Many earlier DeLillo characters, of course, share these aphasic qualities, but there is something disembodied and generic about these three. It’s hard to believe that Elster was ever called in by the government to consult on the Iraq war, just as it’s hard to believe that Finley is really a filmmaker or that Jessie does volunteer work with elderly people. They feel more like holograms than human beings.

After his stint with the government, Elster has retired to a house in the desert “to do nothing,” but sit around and think. He says he is there to “stop talking.” What he feels there is “time becoming slowly older. Enormously old. Not day by day. This is deep time, epochal time.”

Finley has come to this desert retreat to try to persuade Elster to star in his movie: the documentary would feature this aging man talking about the war, his time in government and whatever else he wants to discuss.

In New York Finley once introduced Elster to a movie called “24 Hour Psycho" at the Museum of Modern Art: an actual Conceptual art piece by Douglas Gordon showing the Hitchcock film in such slow motion that it takes 24 hours to screen. That piece raises some of the same themes that Mr. DeLillo appears to want to explore in these pages — reality and perception, identity and duplicity. It is the same work that Jessie (and possibly a man who has been following Jessie) has seen out of a desire to watch a movie in which, as she puts it, “nothing happening” seems to be the entire point.
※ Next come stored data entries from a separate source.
/-- Write back the dirty entries that a recall of reason 1 or 3 takes from their references, in an order that the spec leaves open
(assumption 25). -/
def State.flush (s : State) (core : Nat) (p : Gang → Nat → LRef → Bool) : State :=
  let s := s.performCore core
  let eids := s.recalledOn core p
  let es := (s.core core).entries.filter fun e => eids.contains e.id && e.mask != 0
  (drawOrder s.free core es).foldl (fun s e => s.writeBack core e) s

/-- A recall of reason 1 or 3: the dirty entries are written back before it completes (R14, R88, R89, R90). -/
def State.flushRecall (s : State) (core : Nat) (p : Gang → Nat → LRef → Bool) (why : Nat) : State :=
  (s.flush core p).recallOn core p why

/-! Publish and acquire. -/

/-- The entries of a core a gang owes dirty bytes on, in an order that the spec leaves open (assumption 25). -/
def State.owedBy (s : State) (core uid : Nat) : List Entry :=
  drawOrder s.free uid ((s.core core).entries.filter fun e => e.owed.contains uid && e.mask != 0)

/-- Copy an entry's dirty bytes into the canonical entry of its line (R157). -/
def State.copyDown (s : State) (core uid : Nat) (e : Entry) : State :=
  match s.canonical? core e.al e.line with
  | none => s
  | some k =>
    if k.id == e.id then s
    else s.modEntry core k.id fun x =>
      { x with data := setLineBytes x.data (maskedBytes e.data e.mask), mask := x.mask ||| e.mask, owed := addOnce x.owed uid }

def Scope.code : Scope → Nat
  | .slice => 0 | .gang => 1 | .block => 2 | .core => 3 | .field => 4 | .die => 5 | .device => 6 | .system => 7

/-- Field scope or wider. -/
def Scope.far (sc : Scope) : Bool := Scope.code sc ≥ 4

/-- The number that names the publishes of a gang's group to the harrows (R267). -/
def publisher (uid low : Nat) : Nat := 8 * uid + low

/-- Write back everything a gang owes; its next publish starts a new set of stored lines (R157, R217). The markings are those of the
publish `who`. -/
def State.publishGang (s : State) (core uid who : Nat) : State :=
  let s := (s.owedBy core uid).foldl (fun s e =>
    match s.entry? core e.id with
    | some e => if e.mask == 0 then s else s.writeBack core e
    | none => s) s
  let lines := ((s.gang? uid).map fun (g : Gang) => g.stored).getD []
  (s.markLines lines who).modGang uid fun g => { g with stored := [] }

/-- What a publish moves (R157, R217): write-backs and views marked at field scope or wider, copies into canonical entries
below it. -/
def State.publishActs (s : State) (c : Ctx) (sc : Scope) : State :=
  if Scope.far sc then s.publishGang c.core c.uid (publisher c.uid c.grp.low)
  else (s.owedBy c.core c.uid).foldl (fun s e => s.copyDown c.core c.uid e) s

/-- The entries that a publish at a scope writes back. -/
def State.toWrite (s : State) (c : Ctx) (sc : Scope) : List Entry := if Scope.far sc then s.owedBy c.core c.uid else []

/-- A publish takes its write-backs one turn at a time: it orders none of them (R156, R157, R175). While the routes change it sends
none (R380). -/
def State.slowPublish (s : State) (c : Ctx) (sc : Scope) : Bool :=
  Scope.far sc && s.plat.draining || s.loose 3 && (s.toWrite c sc).length > 1

/-- A publish in progress counts what it writes back. -/
def State.countWrites (s : State) (c : Ctx) (n : Nat) : State := s.modGroup c fun x => { x with wrote := x.wrote + n }

/-- What the current turn does of a publish whose earlier accesses have performed: one write-back of several, or everything; while the
routes change its write-backs are held (R380). -/
def State.publishTurn (s : State) (c : Ctx) (sc : Scope) : State :=
  if Scope.far sc && s.plat.draining then s.modGroup c fun x => { x with pubHeld := !(s.toWrite c sc).isEmpty }
  else
  match s.toWrite c sc with
  | e :: _ :: _ => if s.loose 3 then (s.writeBack c.core e).countWrites c 1
                   else (s.publishActs c sc).countWrites c (s.toWrite c sc).length
  | es => (s.publishActs c sc).countWrites c es.length

/-- An ordering point of gang scope or wider of slices of the group (R174). -/
def State.orderPoint (s : State) (c : Ctx) (sc : Scope) (ks : List Nat) : State :=
  if Scope.code sc ≥ 1 then s.modGang c.uid fun g => g.orderPoint ks else s

/-- What a publish of slices has written back has been accepted by its home: an access of each slice that had stored (R173). -/
def Gang.accepted (g : Gang) (ks : List Nat) (turn : Nat) : Gang :=
  g.modSeen ks fun x => if x.stored then { x with last := turn, stored := false } else x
Jessie is a strange young woman with a tendency to lapse into moods in which “she seemed deadened to anything that might bring a response.”
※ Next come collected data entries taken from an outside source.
-- ==== Sys2Proof/Machine/Scratch.lean ====
section
/-! DEFINITION. Scratchpad rows (R187 to R193): targets of accesses, lanes switched off (R137), accesses outstanding in a
row set and their performing, the swizzle. -/

namespace Sys2Proof.Machine

/-- The blocks of a block's cluster, itself alone when it has none. -/
def State.clusterOf (s : State) (b : Block) : List Block :=
  if b.cluster == 0 then s.blocks.filter fun x => x.uid == b.uid
  else s.blocks.filter fun x => x.cluster == b.cluster

/-- The block of a cluster in a slot of a core: slot 0 holds the lower position (R147). -/
def slotBlock (bs : List Block) (core slot : Nat) : Option Block :=
  let here := bs.filter fun x => x.core == core
  let rank := fun (b : Block) => (here.filter fun x => x.cpos < b.cpos).length
  here.find? fun b => rank b == slot

/-- What a remote address names: the block of the cluster and the offset in its rows; none where R148 rejects it. -/
def State.remoteTarget (s : State) (b : Block) (core o : Nat) : Option (Block × Nat) :=
  if o ≥ 2 ^ 20 then none
  else (slotBlock (s.clusterOf b) core (field o 19 1)).map fun x => (x, o % 2 ^ 19)

/-- Resolve the core a word names in its field M (R71, R74): trap 0x09 with the logical number before any lane acts. -/
def State.resolveCore (s : State) (c : Ctx) (n : Nat) : M Nat :=
  match s.fieldCore c.al c.core n with
  | some k => .ok k
  | none => trapWith { cause := 0x09, fld := fM, info1 := 4 * (s.logicalCore c.al c.core / 4) + n }

/-- Bytes of a block's rows. -/
def Block.rowsSize (b : Block) : Nat := 1024 * b.k.scratch

/-- Why an access of `n` bytes at an offset of a target switches its lane off (R137, R188, R191), 0 for no reason. -/
def offReason (t : Option (Block × Nat)) (n : Nat) : Nat :=
  match t with
  | none => 1
  | some (b, o) => if o + n > b.rowsSize then 1 else if b.k.guard && b.guardUp then 2 else 0

/-- Record lanes switched off in GFAULT (R137). -/
def Gang.noteOff (g : Gang) (offs : List (Nat × Nat)) : Gang :=
  match offs with
  | [] => g
  | (l, why) :: _ =>
    let mask : W64 := (maskOf (offs.map (·.1))).setWidth 64
    let first := if field g.gfault.toNat 32 2 == 0 then BitVec.ofNat 64 (why * 2 ^ 32 + l * 2 ^ 34) else 0#64
    { g with gfault := g.gfault ||| mask ||| first }

/-- Switch lanes off: (lane, reason), ascending. -/
def State.switchOff (s : State) (c : Ctx) (offs : List (Nat × Nat)) : State :=
  (s.modGang c.uid fun g => g.noteOff offs).endLanes c.uid (maskOf (offs.map (·.1)))

/-- A lane of an access with its resolved target. -/
structure SLane where
  lane : Nat
  blk : Nat
  off : Nat
  addr : Nat
  deriving DecidableEq, Repr, Inhabited

/-- Split the acting lanes into those that access and those switched off. -/
def splitLanes (f : Nat → Nat) (target : Nat → Option (Block × Nat)) (n : Nat) :
    List Nat → List SLane × List (Nat × Nat)
  | [] => ([], [])
  | l :: ls =>
    let (go, off) := splitLanes f target n ls
    let t := target (f l)
    match t, offReason t n with
    | some (b, o), 0 => (⟨l, b.uid, o, f l⟩ :: go, off)
    | _, why => (go, (l, why) :: off)

/-- The target of a lane's access: its slice, the block and the row in which it starts (R192). -/
def SLane.target (x : SLane) : Nat × Nat × Nat := (x.lane / 4, x.blk, x.off / 1024)

/-- The targets of a list of lanes, in first-seen order. -/
def sliceTargets (xs : List SLane) : List (Nat × Nat × Nat) :=
  xs.foldl (fun acc x => if acc.contains x.target then acc else acc ++ [x.target]) []

/-- Queue one access for each slice and target row (R192). -/
def State.queueAccess (s : State) (c : Ctx) (xs : List SLane) (op : List SLane → SOp) : State :=
  let inst := s.nextUid
  (sliceTargets xs).foldl (fun s k =>
    { s with saccs := s.saccs ++ [⟨s.nextUid, c.uid, [k.1], k.2.1, op (xs.filter fun x => x.target == k), inst, none⟩],
             nextUid := s.nextUid + 1 }) s

/-- The bytes that lanes of a slice's store write: of those that write one byte the highest of the slice wins (R191). -/
def laneBytes (all : List SLane) (n : Nat) (bytes : Nat → List Byte) (xs : List SLane) : List (Nat × Byte) :=
  xs.flatMap fun x => (bytesAt x.off (bytes x.lane)).filter fun b =>
    !all.any fun y => x.lane < y.lane && y.lane / 4 == x.lane / 4 && y.blk == x.blk && y.off ≤ b.1 && b.1 < y.off + n

/-- The place of an access: own rows or c.N. -/
abbrev SPlace := Option (BitVec 2)

/-- The target function of a place. -/
def State.placeTarget (s : State) (c : Ctx) (p : SPlace) : M (Nat → Option (Block × Nat)) :=
  match p with
  | none => .ok fun o => (s.block? c.blk.uid).map fun (b : Block) => (b, o)
  | some n => do
    let core ← s.resolveCore c n.toNat
    pure fun o => s.remoteTarget c.blk core o

/-- The lanes that access: with U set only the lowest enabled lane (R191). -/
def actLanes (h : Hdr) (e : LaneMask) : List Nat := if h.uni then [lowLane e] else lanesOf e

/-- The lanes that take the result of a uniform load or atomic, none for a word that is not uniform: every lane of the register where
every live lane is enabled (R35). -/
def Ctx.uniLanes (c : Ctx) (h : Hdr) (e : LaneMask) : LaneMask :=
  if !h.uni then 0#32 else if c.wholeGang e then BitVec.allOnes 32 else e

/-- The registers that a load of a width names as its destination. -/
def loadUses (w : MemW) : Dst → List Use
  | .v n => dataUses fD w n
  | d => d.uses false

/-- The rows that an access touches. -/
def SOp.rows : SOp → List Nat
  | .load w _ lanes _ => (lanes.flatMap fun l => [l.2 / 1024, (l.2 + MemW.bytes w - 1) / 1024]).foldl addOnce []
  | .store bytes _ _ => (bytes.map fun x => x.1 / 1024).foldl addOnce []
  | .mload _ parts => ((parts.flatMap (·.2)).map fun o => o / 1024).foldl addOnce []

/-- A row that a fallow has spilled is one of those (R150, R345). -/
def Block.rowAway (b : Block) (rows : List Nat) : Bool := rows.any fun r => b.away.contains (nth 0 b.units r)

/-- The rows that `n` bytes from an offset up touch. -/
def rowsOf (off n : Nat) : List Nat := addOnce [off / 1024] ((off + n - 1) / 1024)

/-- Earlier accesses of slices to some rows of a block have not performed (R192). -/
def State.rowBusy (s : State) (c : Ctx) (ks : List Nat) (blk : Nat) (rows : List Nat) : Bool :=
  s.saccs.any fun a => a.gang == c.uid && a.slices.any ks.contains && a.blk == blk && a.got.isNone && a.op.rows.any rows.contains

/-- A load pushes one word, that of its lowest lane: its bits 63:0 (R315). It performs with the push, once its slice's earlier accesses to
the rows have performed. -/
def State.pushLoad (s : State) (c : Ctx) (e : LaneMask) (w : MemW) (q : Nat) (x : SLane) : M State :=
  match s.block? x.blk with
  | none => .ok s
  | some b => do
    let rows := rowsOf x.off (MemW.bytes w)
    waitIf (s.rowBusy c [x.lane / 4] x.blk rows || b.rowAway rows)
    let ws := loadWords w (b.rowBytes x.off (MemW.bytes w))
    s.pushQ c (slicesIn e) q ((nth 0#32 ws 1) ++ (nth 0#32 ws 0))

/-- What a scratchpad load does with its lanes: accesses that fill registers are queued; `zero` discards what they would give. Of a
load to a queue whose lanes are all switched off nothing is pushed (assumption 79). -/
def State.loadLanes (s : State) (c : Ctx) (h : Hdr) (e : LaneMask) (w : MemW) (go : List SLane) : Dst → M State
  | .v n =>
    let s := if go.isEmpty then s else s.pend c (loadRegs w n)
    .ok (s.queueAccess c go fun xs => .load w n (xs.map fun x => (x.lane, x.off)) (c.uniLanes h e))
  | .q n => match go with | [] => .ok s | x :: _ => s.pushLoad c e w n x
  | _ => .ok s

/-- A scratchpad load (R190 to R192). -/
def scratchLoad (h : Hdr) (w : MemW) (d : Dst) (p : SPlace) (a : Src) (disp : Nat) :
    State → Host.Outcome State Fault Refusal := fun s =>
  sweepAfter State.sweep (runWord .plain h (loadUses w d ++ a.uses fA false) (fun s c e => do
    if e == 0#32 then pure s
    else do
      let (os, s) ← popAll c [a] s
      let target ← s.placeTarget c p
      let f := fun l => (s.opVal c false (os.headD ⟨.zero, none⟩) l).toNat + disp
      let (go, off) := splitLanes f target (MemW.bytes w) (actLanes h e)
      let s ← s.loadLanes c h e w go d
      pure (s.switchOff c off)) s)

/-- A scratchpad store (R190 to R192): of lanes that store one byte the highest stands. -/
def scratchStore (h : Hdr) (w : MemW) (p : SPlace) (a : Src) (disp b : Nat) :
    State → Host.Outcome State Fault Refusal := fun s =>
  sweepAfter State.sweep (runWord .plain h (a.uses fA false ++ dataUses fB w b) (fun s c e => do
    if e == 0#32 then pure s
    else do
      let (os, s) ← popAll c [a] s
      let target ← s.placeTarget c p
      let f := fun l => (s.opVal c false (os.headD ⟨.zero, none⟩) l).toNat + disp
      let (go, off) := splitLanes f target (MemW.bytes w) (actLanes h e)
      let bytes := fun l => s.storeBytes c w b l
      let hash := s.hashing c
      let kind := if p.isNone then 1 else 2
      let s := s.queueAccess c go fun xs => .store (laneBytes go (MemW.bytes w) bytes xs) [] true
      let s := if hash then s.modGang c.uid fun g => go.foldl (fun g x =>
          g.hashStore (x.lane / 4) kind (x.addr + (p.getD 0).toNat * 2 ^ 32) (bytes x.lane)) g
        else s
      pure (s.switchOff c off)) s)

/-- `lds` (R190, R191). -/
def execLds (h : Hdr) (w : MemW) (d : Dst) (a : Src) (disp : BitVec 9) (s : State) : Host.Outcome State Fault Refusal :=
  scratchLoad h w d none a disp.toNat s

/-- `sts` (R190, R191). -/
def execSts (h : Hdr) (w : MemW) (a : Src) (disp : BitVec 9) (b : Nat) (s : State) : Host.Outcome State Fault Refusal :=
  scratchStore h w none a disp.toNat b s

/-- `ldsr` (R148, R190, R191). -/
def execLdsr (h : Hdr) (w : MemW) (d : Dst) (n : BitVec 2) (a : Src) (disp : BitVec 9) (s : State) :
    Host.Outcome State Fault Refusal :=
  scratchLoad h w d (some n) a disp.toNat s

/-- `stsr` (R148, R190, R191). -/
def execStsr (h : Hdr) (w : MemW) (n : BitVec 2) (a : Src) (disp : BitVec 9) (b : Nat) (s : State) :
    Host.Outcome State Fault Refusal :=
  scratchStore h w (some n) a disp.toNat b s

/-- The swizzled offset (R193). -/
def swizzle (a g p : Nat) : Nat := a ^^^ (a / 2 ^ (p + 7) % 2 ^ (7 - g) * 2 ^ g)

/-- `swz` (R193). -/
def execSwz (h : Hdr) (d : Dst) (a b : Src) (g p : Nat) (s : State) : Host.Outcome State Fault Refusal :=
  laneWord h 4 [(a, false), (b, false)] [] d false
    (fun _ _ _ xs => BitVec.ofNat 64 ((swizzle (arg xs 0).toNat g p + (arg xs 1).toNat) % 2 ^ 32)) s

/-! Accesses that perform. -/

/-- An access comes before all others of its slices to a row of its own (R192). -/
def firstOfTarget (xs : List SAcc) (a : SAcc) : Bool :=
  match xs.find? fun x => x.gang == a.gang && x.blk == a.blk && x.slices.any a.slices.contains &&
      x.op.rows.any a.op.rows.contains with
  | some x => x.id == a.id
  | none => a.op.rows.isEmpty

/-- The registers that an access holds pending. -/
def SOp.regs : SOp → List Reg
  | .load w d _ _ => loadRegs w d
  | .store _ _ _ => []
  | .mload d parts => (List.range ((parts.map fun (p : Nat × List Nat) => p.2.length / 16).foldl Nat.max 0)).map fun i => .v (d + i)

/-- The registers a matrix load writes in a slice (R220, R243): of the slice's bytes, 16 i + 4 l to 16 i + 4 l + 3 make register
d + i of its lane l. -/
def Gang.fillOperand (g : Gang) (d k : Nat) (bs : List Byte) : Gang :=
  (List.range (bs.length / 16)).foldl (fun g i =>
    g.fillV (d + i) ((List.range 4).map fun l =>
      (4 * k + l, BitVec.ofNat 32 (ofBytes ((bs.drop (16 * i + 4 * l)).take 4))))) g

/-- Write the lanes of a scratchpad load; a uniform one of the whole gang reaches every lane of the register (R35). -/
def Gang.fillLoad (g : Gang) (b : Block) (w : MemW) (d : Nat) (lanes : List (Nat × Nat)) (uni : LaneMask) : Gang :=
  let words := fun (x : Nat × Nat) => loadWords w (b.rowBytes x.2 (MemW.bytes w))
  match lanes with
  | [] => g
  | x :: _ =>
    if uni == 0#32 then g.fillWords w d (lanes.map fun y => (y.1, words y))
    else (List.range (MemW.regs w)).foldl (fun g i => g.fillUni (d + i) uni (nth 0#32 (words x) i)) g

/-- Retire the fetches of a matrix load once every byte has arrived (R254). -/
def State.finishLoad (s : State) (a : SAcc) : State :=
  let all := s.saccs.filter fun x => x.inst == a.inst
  if all.any fun x => x.got.isNone then s
  else
    let s := { s with saccs := s.saccs.filter fun x => x.inst != a.inst }
    s.modGang a.gang fun g =>
      all.foldl (fun g x => match x.op, x.got with
        | .mload d parts, some bs => ((parts.zip bs).foldl (fun g p => g.fillOperand d p.1.1 p.2) g).unpend x.op.regs
        | _, _ => g) g

/-- A store of a lower slice of the same word to the same rows is not to write bytes that a higher one has written (R191). -/
def SAcc.after (x a : SAcc) (offs : List Nat) : SAcc :=
  match x.op with
  | .store bytes done raw =>
    if x.inst == a.inst && x.blk == a.blk && x.slices.headD 0 < a.slices.headD 0 then { x with op := .store bytes (offs ++ done) raw } else x
  | _ => x

/-- A scratchpad access performs in its target row (R192, R150, R254). One whose bytes lie in two rows performs in both at once, where
R192 lets accesses to different rows perform in any order (assumption 79). -/
def State.performAccess (s : State) (a : SAcc) (b : Block) : State :=
  let rest := s.saccs.filter fun x => x.id != a.id
  let s := s.modGang a.gang fun g => g.observe a.slices s.turn
  match a.op with
  | .store bytes done raw =>
    { s with saccs := rest.map fun (x : SAcc) => x.after a (bytes.map fun (y : Nat × Byte) => y.1) }.modBlock b.uid fun x =>
      let bs := bytes.filter fun (y : Nat × Byte) => !done.contains y.1
      if raw then x.writeRows bs else x.fillRows bs
  | .load w d lanes uni =>
    let free := !rest.any fun x => x.inst == a.inst
    { s with saccs := rest }.modGang a.gang fun g =>
      let g := g.fillLoad b w d lanes uni
      if free then g.unpend a.op.regs else g
  | .mload _ parts =>
    { s with saccs := modWhere (fun x => x.id == a.id) (fun x =>
        { x with got := some (parts.map fun (p : Nat × List Nat) => p.2.map fun o => b.rows.get 0#8 o) }) s.saccs }.finishLoad a

/-- An access to another core's rows that is held while the routes change (R380). -/
def State.heldAcc (s : State) (a : SAcc) (b : Block) : Bool :=
  s.heldUid a.id && (s.gang? a.gang).any fun (g : Gang) => g.core != b.core

/-- A scratchpad access performs (R192), unless it is held, an earlier one of its slices to a row of its own has not or a row is spilled. What
waited for it to end ends (R162). -/
def execScratchpadAccessPerform (sid : Nat) (s : State) : Host.Outcome State Fault Refusal :=
  match s.saccs.find? fun a => a.id == sid with
  | none => .next s
  | some a =>
    match s.block? a.blk with
    | none => .next { s with saccs := s.saccs.filter fun x => x.id != sid }
    | some b =>
      let open' := s.saccs.filter fun x => x.got.isNone
      if s.heldAcc a b || !firstOfTarget open' a || b.rowAway a.op.rows || a.got.isSome then .next s
      else .next (s.performAccess a b).sweep

end Sys2Proof.Machine
end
“Her look had an abridged quality, it wasn’t reaching the wall or window,” Finley says. “I found it disturbing to watch her, knowing that she didn’t feel watched.”

Jessie’s mother — Elster’s estranged wife — has sent her out to the desert to get her away from a man whom she has gotten to know in New York.
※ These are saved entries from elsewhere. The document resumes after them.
/-- The requests of an atomic word. -/
def State.atomReqs (s : State) (c : Ctx) (h : Hdr) (isAtom : Bool) (sc : Scope) (op : AOp) (t : ATy) (d p : Nat) (e : LaneMask)
    (os : List Opnd) (xs : List (Nat × Nat × Nat)) : List AReq :=
  let val := fun i l => s.opVal c t.wide (nth ⟨.zero, none⟩ os i) l
  xs.map fun x =>
    { id := s.nextUid + 1 + x.1, al := c.al, lid := c.blk.lid, blk := c.blk.uid, bid := c.blk.bid, gang := c.uid, core := c.core,
      gid := c.gang.gid, slice := x.1 / 4, lanes := if h.uni then c.uniLanes h e else e, lane := x.1, inst := s.nextUid,
      isAtom := isAtom, handler := c.blk.handler, op := op, ty := t, addr := x.2.2, vaddr := x.2.1, b := val 1 x.1,
      c := val 2 x.1, d := d, p := p, sc := sc, since := (s.allot c.al).vclk.toNat, held := false }

/-- An atomic word (R207, R209 to R211, R409). The contained publish waits for every earlier access but the slice's own
atomics. -/
def atomWord (h : Hdr) (isAtom : Bool) (sc : Scope) (op : AOp) (t : ATy) (d p : Nat) (a b k : Src) :
    State → Host.Outcome State Fault Refusal :=
  let dst : List Use := if isAtom then (Dst.v d).uses t.wide ++ [⟨fM, .p p⟩] else []
  runWordWith (atomBase h isAtom sc t a b k) .plain h
    (dst ++ a.uses fA true ++ b.uses fB t.wide ++ k.uses fC t.wide) fun s c e => do
    if e == 0#32 then pure s
    else do
      let (os, xs, s) ← s.atomChecks c h sc t a b k e
      waitIf (s.atomLimit c.uid isAtom)
      let s ← s.settled c (slicesIn e) false
      let s ← s.publish c sc (slicesIn e)
      let reqs := s.atomReqs c h isAtom sc op t d p e os xs
      let va := (s.opVal c true (os.headD ⟨.zero, none⟩) (lowLane e)).toNat
      let s := { s with reqs := s.reqs ++ reqs, nextUid := s.nextUid + 64 }
      let s := if isAtom then
          s.pend c (((Dst.v d).uses t.wide).map (fun (u : Use) => u.reg) ++ (if p == 7 then [] else [.p p]))
        else s
      let s := s.signal c.core (if isAtom then 8 else 9) c.al
      pure (s.record c.core 20 c.al c.gang.slot c.grp.low (AOp.code op + 16 * Scope.code sc + 128 * b2n (!isAtom))
        (BitVec.ofNat 64 va))

/-- `atom` (R207). -/
def execAtom (h : Hdr) (sc : Scope) (op : AOp) (t : ATy) (d p : Nat) (a b c : Src) (s : State) :
    Host.Outcome State Fault Refusal :=
  atomWord h true sc op t d p a b c s

/-- `red` (R207). -/
def execRed (h : Hdr) (sc : Scope) (op : AOp) (t : ATy) (a b c : Src) (s : State) : Host.Outcome State Fault Refusal :=
  atomWord h false sc op t 0 7 a b c s

/-! The furrow log (R326 to R331). -/

/-- A write of the module itself to virtual addresses of an allotment, within lines; what cannot be translated, or lies at a peer
(R385), is not written. -/
def State.moduleWrite (s : State) (al va : Nat) (bs : List Byte) : State :=
  (homeRuns (bs.length / 128 + 2) va bs).foldl (fun s x =>
    match s.translate (engineUnit 0) al (x.1 + (x.2.headD (0, 0#8)).1) .write with
    | .ok (pa, t) => if isPeer pa then s else (t.homeWrite (lineOf pa) x.2).meterBytes al pa x.2.length true
    | .error _ => s) s
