/-- A launch completes (R296, R299), of a STOPPED allotment, whose memory is not written, once that runs again (R347). -/
def execLaunchComplete (al lid : Nat) (s : State) : Host.Outcome State Fault Refusal :=
  match s.launch? al lid with
  | none => .next s
  | some l =>
    if l.complete || l.hl || (s.allot al).st == .stopped || s.unfinished al l then .next s
    else
      let s := if l.mode == 1 then s.closeRecord al l else if l.mode == 2 then s.closeReplay al l else s
      let s := s.writeRecords al l
      let s := s.dropWork al lid
      let n := (s.allot al).completions + 1
      let s := s.modAllot al fun a => { a with completions := n }
      let s := s.modLaunch al lid fun x => { x with complete := true, completeNo := n }
      .next (s.modAllot al Allot.propagate)

end Sys2Proof.Machine
end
Though Jessie’s arrival slightly shifts the dynamic between Elster and Finley, little happens for days. The three sit around together or apart. They eat sandwiches, talk about going on an expedition to look for bighorn sheep.

Finley has fantasies about having sex with Jessie; he asks her to sit with him and takes her hand, but she gives “no sign that she’d noticed.” And then, one day, when Elster and Finley return from a grocery run, the house is empty: Jessie is gone, vanished, nowhere to be found.

Although Mr. DeLillo extracts considerable suspense from his story, while building a Pinteresque sense of dread, there is something suffocating and airless about this entire production. Unlike the people in his most memorable novels, the three characters here do not live in a recognizable America or recognizable reality — rather, they feel like roles written for a stylized and highly contrived theater piece: Elster, a paper tiger set up for a fall; Finley, his interlocutor, a forgettable loser; and Jessie, the sylphlike victim, whose disappearance will teach her father a lesson. They are roles desperately in need of actors to flesh them out and give them life.